AdaInject

Implements AdaInject, an adaptive optimizer that injects curvature-like second-order information into the first-moment estimate using the recent parameter change.

AdaInject augments the gradient driving the first moment with a term proportional to the squared gradient weighted by the short-term parameter change \(\Delta\theta = \theta_{t-2} - \theta_{t-1}\). Intuitively, the sign and magnitude of the recent step modulate how much the squared gradient pushes the moment, letting the optimizer adapt its effective step near minima.

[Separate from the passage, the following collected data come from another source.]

/-- The active elements of a vector access of the executing thread, lane j at address `ea j`, pass their checks in ascending order of lanes,
and none lies in another rank's window (R334). -/
def elementsReached (s u : State) (es : List Elem) (load : Bool) (b : GReg) (code nb n : Nat) (m : Word) (ea : Nat → Word) : Prop :=
  let need (j : Nat) : Need :=
    if load then { loadAt b code (ea j) nb with align := nb } else { storeAt b code (ea j) nb with align := nb }
  elemChecks load false need (fun _ t _ _ _ r => .ok (t, r)) s [] ((List.range n).filter fun j => m.getLsbD j) = .ok (u, [], es) ∧
    ∀ e ∈ es, ∃ p, e.w = .here p

end

end Sys2Proof.Claims

/-- R333 to R335: VLD, VLDS and VGATH complete when their active elements are reached: lane j from base + 64 × sext(VB) + j × w/8, base +
j × gB, or base + sext(vB lane j) × w/8; an inactive lane is kept. VST, VSTS and VSCAT store the active lanes there in ascending order. -/
def Obligations.VectorAccessCompletes : Prop :=
  ∀ (s u : State) (es : List Elem) (d a b : BitVec 5) (t : BitVec 3) (k : BitVec 2),
    let w := laneW t.toNat
    let n := laneN t.toNat
    let m := (s.me.getK k).val
    let ga : Src := .g (a.setWidth 6)
    let loads (i : Instr) (l : List Src) (off : Nat → Word) : Prop :=
      s.ready l [.v d] = true → baseSound s (s.gv l 0) →
      elementsReached s u es true (s.gv l 0) a.toNat (w / 8) n m (fun j => s.wv l 0 + off j) →
      let z := loadElems u.cur [] u es
      ∃ r : BitVec 512, exec i s = .next (z.1.finish l [.v d] [.ofV r] 4) ∧
        (∀ p ∈ z.2, p.1 < n → (laneOf w r p.1).toNat = p.2 % 2 ^ w) ∧
        (∀ j < n, m.getLsbD j = false → laneOf w r j = laneOf w (s.oldV d) j)
    let stores (i : Instr) (l : List Src) (off : Nat → Word) : Prop :=
      s.ready l [] = true → baseSound s (s.gv l 0) →
      elementsReached s u es false (s.gv l 0) a.toNat (w / 8) n m (fun j => s.wv l 0 + off j) →
      exec i s = .next ((storeLocalElems u.cur (fun j => (laneOf w (s.vv l (l.length - 2)) j).toNat) u es).finish l [] [] 4)
    let unit (j : Nat) : Word := (b.signExtend 64) * 64 + BitVec.ofNat 64 (j * (w / 8))
    let stride (l : List Src) (j : Nat) : Word := BitVec.ofNat 64 j * s.wv l 1
    let index (l : List Src) (j : Nat) : Word := BitVec.ofInt 64 ((laneOf w (s.vv l 1) j).toInt * (w / 8 : Nat))
    let gb : Src := .g (b.setWidth 6)
    loads (.vld d a b t k) [ga, .k k] unit ∧
    loads (.vlds d a b t k) [ga, gb, .k k] (stride [ga, gb, .k k]) ∧
    loads (.vgath d a b t k) [ga, .v b, .k k] (index [ga, .v b, .k k]) ∧
    stores (.vst d a b t k) [ga, .v d, .k k] unit ∧
    stores (.vsts d a b t k) [ga, gb, .v d, .k k] (stride [ga, gb, .v d, .k k]) ∧
    stores (.vscat d a b t k) [ga, .v b, .v d, .k k] (index [ga, .v b, .v d, .k k])

/-! ## The matrix engine -/

namespace Sys2Proof.Claims

noncomputable section

/-- R340, R355: the executing thread owns its core's engine and has no MMA in flight, which its other MAT instructions wait for. -/
def owns (s : State) : Prop := s.here.engine.owner s.cb s.me = true ∧ s.here.engine.mmaBusy s.cb = false

/-- R343: the executing thread, which owns nothing, may claim the engine, FREE after a spill made for its claim or with no other thread
before it. -/
def mayClaim (s : State) : Prop :=
  bitOf s.me.mspill 63 = false ∧ s.here.engine.held = false ∧ s.here.engine.mmaBusy s.cb = false ∧
    (s.here.engine.grant = some s.cb ∨ s.here.engine.grant = none ∧ s.here.slotWaits = false ∧
      ∀ i, s.here.engine.waiting.head? = some i → i = s.cb)
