-- ==== Sys2Proof/Laws/State.lean ====
section
/-! SUPPORT. Reading a core, a berth or a register after a write: one lemma per field and update. -/

namespace Sys2Proof.Machine

/-! ## Association lists -/

@[simp] theorem alGet_alSet_same {α : Type} (l : List (Nat × α)) (n : Nat) (x : α) : alGet (alSet l n x) n = some x := by
  induction l with
  | nil => simp [alSet, alGet]
  | cons p r ih =>
    unfold alSet
    split
    · simp [alGet]
    · split
      · simp [alGet]
      · simp only [alGet, ih]
        split
        · exact absurd ‹_› ‹¬n = _›
        · rfl

theorem alGet_alSet_other {α : Type} (l : List (Nat × α)) {n k : Nat} (x : α) (h : k ≠ n) :
    alGet (alSet l n x) k = alGet l k := by
  induction l with
  | nil => simp [alSet, alGet, h]
  | cons p r ih =>
    unfold alSet
    split
    · have : k ≠ p.1 := fun e => h (e.trans (Eq.symm ‹n = p.1›))
      simp [alGet, h, this]
    · split
      · simp [alGet, h]
      · simp only [alGet, ih]

/-! ## Cores and berths -/

@[simp] theorem core_setCore (s : State) (n : Nat) (c : Core) : (s.setCore n c).core n = c := by
  simp [State.core, State.setCore]

theorem core_setCore_other (s : State) {n k : Nat} (c : Core) (h : k ≠ n) : (s.setCore n c).core k = s.core k := by
  simp [State.core, State.setCore, alGet_alSet_other _ _ h]

@[simp] theorem here_setHere (s : State) (c : Core) : (s.setHere c).here = c := core_setCore s s.cur c

theorem core_setHere_other (s : State) {k : Nat} (c : Core) (h : k ≠ s.cur) : (s.setHere c).core k = s.core k :=
  core_setCore_other s c h

@[simp] theorem berth_setBerth (c : Core) (i : Nat) (b : Berth) : (c.setBerth i b).berth i = b := by
  match i with
  | 0 => rfl
  | 1 => rfl
  | 2 => rfl
  | _ + 3 => rfl

theorem berth_setBerth_other (c : Core) {i j : Nat} (b : Berth) (hi : i < 4) (hj : j < 4) (h : j ≠ i) :
    (c.setBerth i b).berth j = c.berth j := by
  have h4 : i = 0 ∨ i = 1 ∨ i = 2 ∨ i = 3 := by omega
  have h5 : j = 0 ∨ j = 1 ∨ j = 2 ∨ j = 3 := by omega
  rcases h4 with rfl | rfl | rfl | rfl <;> rcases h5 with rfl | rfl | rfl | rfl <;> first | rfl | exact absurd rfl h

@[simp] theorem here_setMe (s : State) (b : Berth) : (s.setMe b).here = s.here.setBerth s.cb b := here_setHere s _

@[simp] theorem me_setMe (s : State) (b : Berth) : (s.setMe b).me = b := by
  show ((s.setMe b).here).berth s.cb = b
  simp

theorem core_setMe_other (s : State) {k : Nat} (b : Berth) (h : k ≠ s.cur) : (s.setMe b).core k = s.core k :=
  core_setCore_other s _ h

/-! ## Fields of the part after `setCore` -/

@[simp] theorem cur_setCore (s : State) (n : Nat) (c : Core) : (s.setCore n c).cur = s.cur := rfl
@[simp] theorem cb_setCore (s : State) (n : Nat) (c : Core) : (s.setCore n c).cb = s.cb := rfl
@[simp] theorem mem_setCore (s : State) (n : Nat) (c : Core) : (s.setCore n c).mem = s.mem := rfl
@[simp] theorem tags_setCore (s : State) (n : Nat) (c : Core) : (s.setCore n c).tags = s.tags := rfl
@[simp] theorem units_setCore (s : State) (n : Nat) (c : Core) : (s.setCore n c).units = s.units := rfl
@[simp] theorem owners_setCore (s : State) (n : Nat) (c : Core) : (s.setCore n c).owners = s.owners := rfl
@[simp] theorem l2_setCore (s : State) (n : Nat) (c : Core) : (s.setCore n c).l2 = s.l2 := rfl
@[simp] theorem gtlb_setCore (s : State) (n : Nat) (c : Core) : (s.setCore n c).gtlb = s.gtlb := rfl
@[simp] theorem wcache_setCore (s : State) (n : Nat) (c : Core) : (s.setCore n c).wcache = s.wcache := rfl
@[simp] theorem tilAt_setCore (s : State) (n : Nat) (c : Core) : (s.setCore n c).tilAt = s.tilAt := rfl
@[simp] theorem skew_setCore (s : State) (n : Nat) (c : Core) : (s.setCore n c).skew = s.skew := rfl
@[simp] theorem resv_setCore (s : State) (n : Nat) (c : Core) : (s.setCore n c).resv = s.resv := rfl
@[simp] theorem barriers_setCore (s : State) (n : Nat) (c : Core) : (s.setCore n c).barriers = s.barriers := rfl
@[simp] theorem words_setCore (s : State) (n : Nat) (c : Core) : (s.setCore n c).words = s.words := rfl
@[simp] theorem slots_setCore (s : State) (n : Nat) (c : Core) : (s.setCore n c).slots = s.slots := rfl
@[simp] theorem kslotArg_setCore (s : State) (n : Nat) (c : Core) : (s.setCore n c).kslotArg = s.kslotArg := rfl
@[simp] theorem kslotErr_setCore (s : State) (n : Nat) (c : Core) : (s.setCore n c).kslotErr = s.kslotErr := rfl
@[simp] theorem kslotBusy_setCore (s : State) (n : Nat) (c : Core) : (s.setCore n c).kslotBusy = s.kslotBusy := rfl
@[simp] theorem l2Target_setCore (s : State) (n : Nat) (c : Core) : (s.setCore n c).l2Target = s.l2Target := rfl
@[simp] theorem l2Goal_setCore (s : State) (n : Nat) (c : Core) : (s.setCore n c).l2Goal = s.l2Goal := rfl
@[simp] theorem l2On_setCore (s : State) (n : Nat) (c : Core) : (s.setCore n c).l2On = s.l2On := rfl
@[simp] theorem l2Busy_setCore (s : State) (n : Nat) (c : Core) : (s.setCore n c).l2Busy = s.l2Busy := rfl
@[simp] theorem l2Cur_setCore (s : State) (n : Nat) (c : Core) : (s.setCore n c).l2Cur = s.l2Cur := rfl
@[simp] theorem l2Err_setCore (s : State) (n : Nat) (c : Core) : (s.setCore n c).l2Err = s.l2Err := rfl
@[simp] theorem ctxdir_setCore (s : State) (n : Nat) (c : Core) : (s.setCore n c).ctxdir = s.ctxdir := rfl
@[simp] theorem tlbis_setCore (s : State) (n : Nat) (c : Core) : (s.setCore n c).tlbis = s.tlbis := rfl
@[simp] theorem nextTlbi_setCore (s : State) (n : Nat) (c : Core) : (s.setCore n c).nextTlbi = s.nextTlbi := rfl
@[simp] theorem rep_setCore (s : State) (n : Nat) (c : Core) : (s.setCore n c).rep = s.rep := rfl
@[simp] theorem repApplied_setCore (s : State) (n : Nat) (c : Core) : (s.setCore n c).repApplied = s.repApplied := rfl
@[simp] theorem disp0_setCore (s : State) (n : Nat) (c : Core) : (s.setCore n c).disp0 = s.disp0 := rfl
@[simp] theorem disp1_setCore (s : State) (n : Nat) (c : Core) : (s.setCore n c).disp1 = s.disp1 := rfl
@[simp] theorem groups_setCore (s : State) (n : Nat) (c : Core) : (s.setCore n c).groups = s.groups := rfl
@[simp] theorem retSave_setCore (s : State) (n : Nat) (c : Core) : (s.setCore n c).retSave = s.retSave := rfl
@[simp] theorem tstate_setCore (s : State) (n : Nat) (c : Core) : (s.setCore n c).tstate = s.tstate := rfl
@[simp] theorem tbusy_setCore (s : State) (n : Nat) (c : Core) : (s.setCore n c).tbusy = s.tbusy := rfl
@[simp] theorem srallow_setCore (s : State) (n : Nat) (c : Core) : (s.setCore n c).srallow = s.srallow := rfl
@[simp] theorem dramsr_setCore (s : State) (n : Nat) (c : Core) : (s.setCore n c).dramsr = s.dramsr := rfl
@[simp] theorem bridge_setCore (s : State) (n : Nat) (c : Core) : (s.setCore n c).bridge = s.bridge := rfl
@[simp] theorem wakeSrc_setCore (s : State) (n : Nat) (c : Core) : (s.setCore n c).wakeSrc = s.wakeSrc := rfl
@[simp] theorem arm_setCore (s : State) (n : Nat) (c : Core) : (s.setCore n c).arm = s.arm := rfl
@[simp] theorem cascades_setCore (s : State) (n : Nat) (c : Core) : (s.setCore n c).cascades = s.cascades := rfl
@[simp] theorem portage_setCore (s : State) (n : Nat) (c : Core) : (s.setCore n c).portage = s.portage := rfl
@[simp] theorem silt_setCore (s : State) (n : Nat) (c : Core) : (s.setCore n c).silt = s.silt := rfl
@[simp] theorem mailbox_setCore (s : State) (n : Nat) (c : Core) : (s.setCore n c).mailbox = s.mailbox := rfl
@[simp] theorem window_setCore (s : State) (n : Nat) (c : Core) : (s.setCore n c).window = s.window := rfl
@[simp] theorem hostRing_setCore (s : State) (n : Nat) (c : Core) : (s.setCore n c).hostRing = s.hostRing := rfl
@[simp] theorem hostPending_setCore (s : State) (n : Nat) (c : Core) : (s.setCore n c).hostPending = s.hostPending := rfl
@[simp] theorem hostGot_setCore (s : State) (n : Nat) (c : Core) : (s.setCore n c).hostGot = s.hostGot := rfl
@[simp] theorem spdm_setCore (s : State) (n : Nat) (c : Core) : (s.setCore n c).spdm = s.spdm := rfl
@[simp] theorem keys_setCore (s : State) (n : Nat) (c : Core) : (s.setCore n c).keys = s.keys := rfl
@[simp] theorem tdi_setCore (s : State) (n : Nat) (c : Core) : (s.setCore n c).tdi = s.tdi := rfl
@[simp] theorem links_setCore (s : State) (n : Nat) (c : Core) : (s.setCore n c).links = s.links := rfl
@[simp] theorem peerOut_setCore (s : State) (n : Nat) (c : Core) : (s.setCore n c).peerOut = s.peerOut := rfl
@[simp] theorem saved_setCore (s : State) (n : Nat) (c : Core) : (s.setCore n c).saved = s.saved := rfl
@[simp] theorem binds_setCore (s : State) (n : Nat) (c : Core) : (s.setCore n c).binds = s.binds := rfl
@[simp] theorem cfg_setCore (s : State) (n : Nat) (c : Core) : (s.setCore n c).cfg = s.cfg := rfl
@[simp] theorem idKey_setCore (s : State) (n : Nat) (c : Core) : (s.setCore n c).idKey = s.idKey := rfl
@[simp] theorem boot_setCore (s : State) (n : Nat) (c : Core) : (s.setCore n c).boot = s.boot := rfl
@[simp] theorem time_setCore (s : State) (n : Nat) (c : Core) : (s.setCore n c).time = s.time := rfl
@[simp] theorem net_setCore (s : State) (n : Nat) (c : Core) : (s.setCore n c).net = s.net := rfl
@[simp] theorem agenda_setCore (s : State) (n : Nat) (c : Core) : (s.setCore n c).agenda = s.agenda := rfl
@[simp] theorem freeCtr_setCore (s : State) (n : Nat) (c : Core) : (s.setCore n c).freeCtr = s.freeCtr := rfl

The construction is generic; applied to Adam it yields the AdamInject variant shown below, replacing Adam's \(m_t\) with the injected moment \(s_t\) while leaving the second moment \(v_t\) unchanged.

\[ \begin{aligned} \Delta\theta &= \theta_{t-2} - \theta_{t-1} \\ s_t &= \beta_1 s_{t-1} + (1 - \beta_1)\,\frac{g_t + \Delta\theta \cdot g_t^2}{k} \\ v_t &= \beta_2 v_{t-1} + (1 - \beta_2)\,g_t^2 \\ \hat{s}_t &= \frac{s_t}{1 - \beta_1^t}, \qquad \hat{v}_t = \frac{v_t}{1 - \beta_2^t} \\ \theta_t &= \theta_{t-1} - \eta \, \frac{\hat{s}_t}{\sqrt{\hat{v}_t} + \epsilon} \end{aligned} \]

where \(\theta\) are the parameters, \(\eta\) the learning rate, \(g_t\) the gradient, \(g_t^2\) the elementwise squared gradient, \(\Delta\theta\) the previous parameter change, \(k\) the injection control constant (typically \(k=2\)), \(s_t\) the injected first moment, \(v_t\) the second moment, \(\hat{s}_t\) and \(\hat{v}_t\) their bias-corrected forms, \(\beta_1,\beta_2\) the decay rates, and \(\epsilon\) a small stability constant.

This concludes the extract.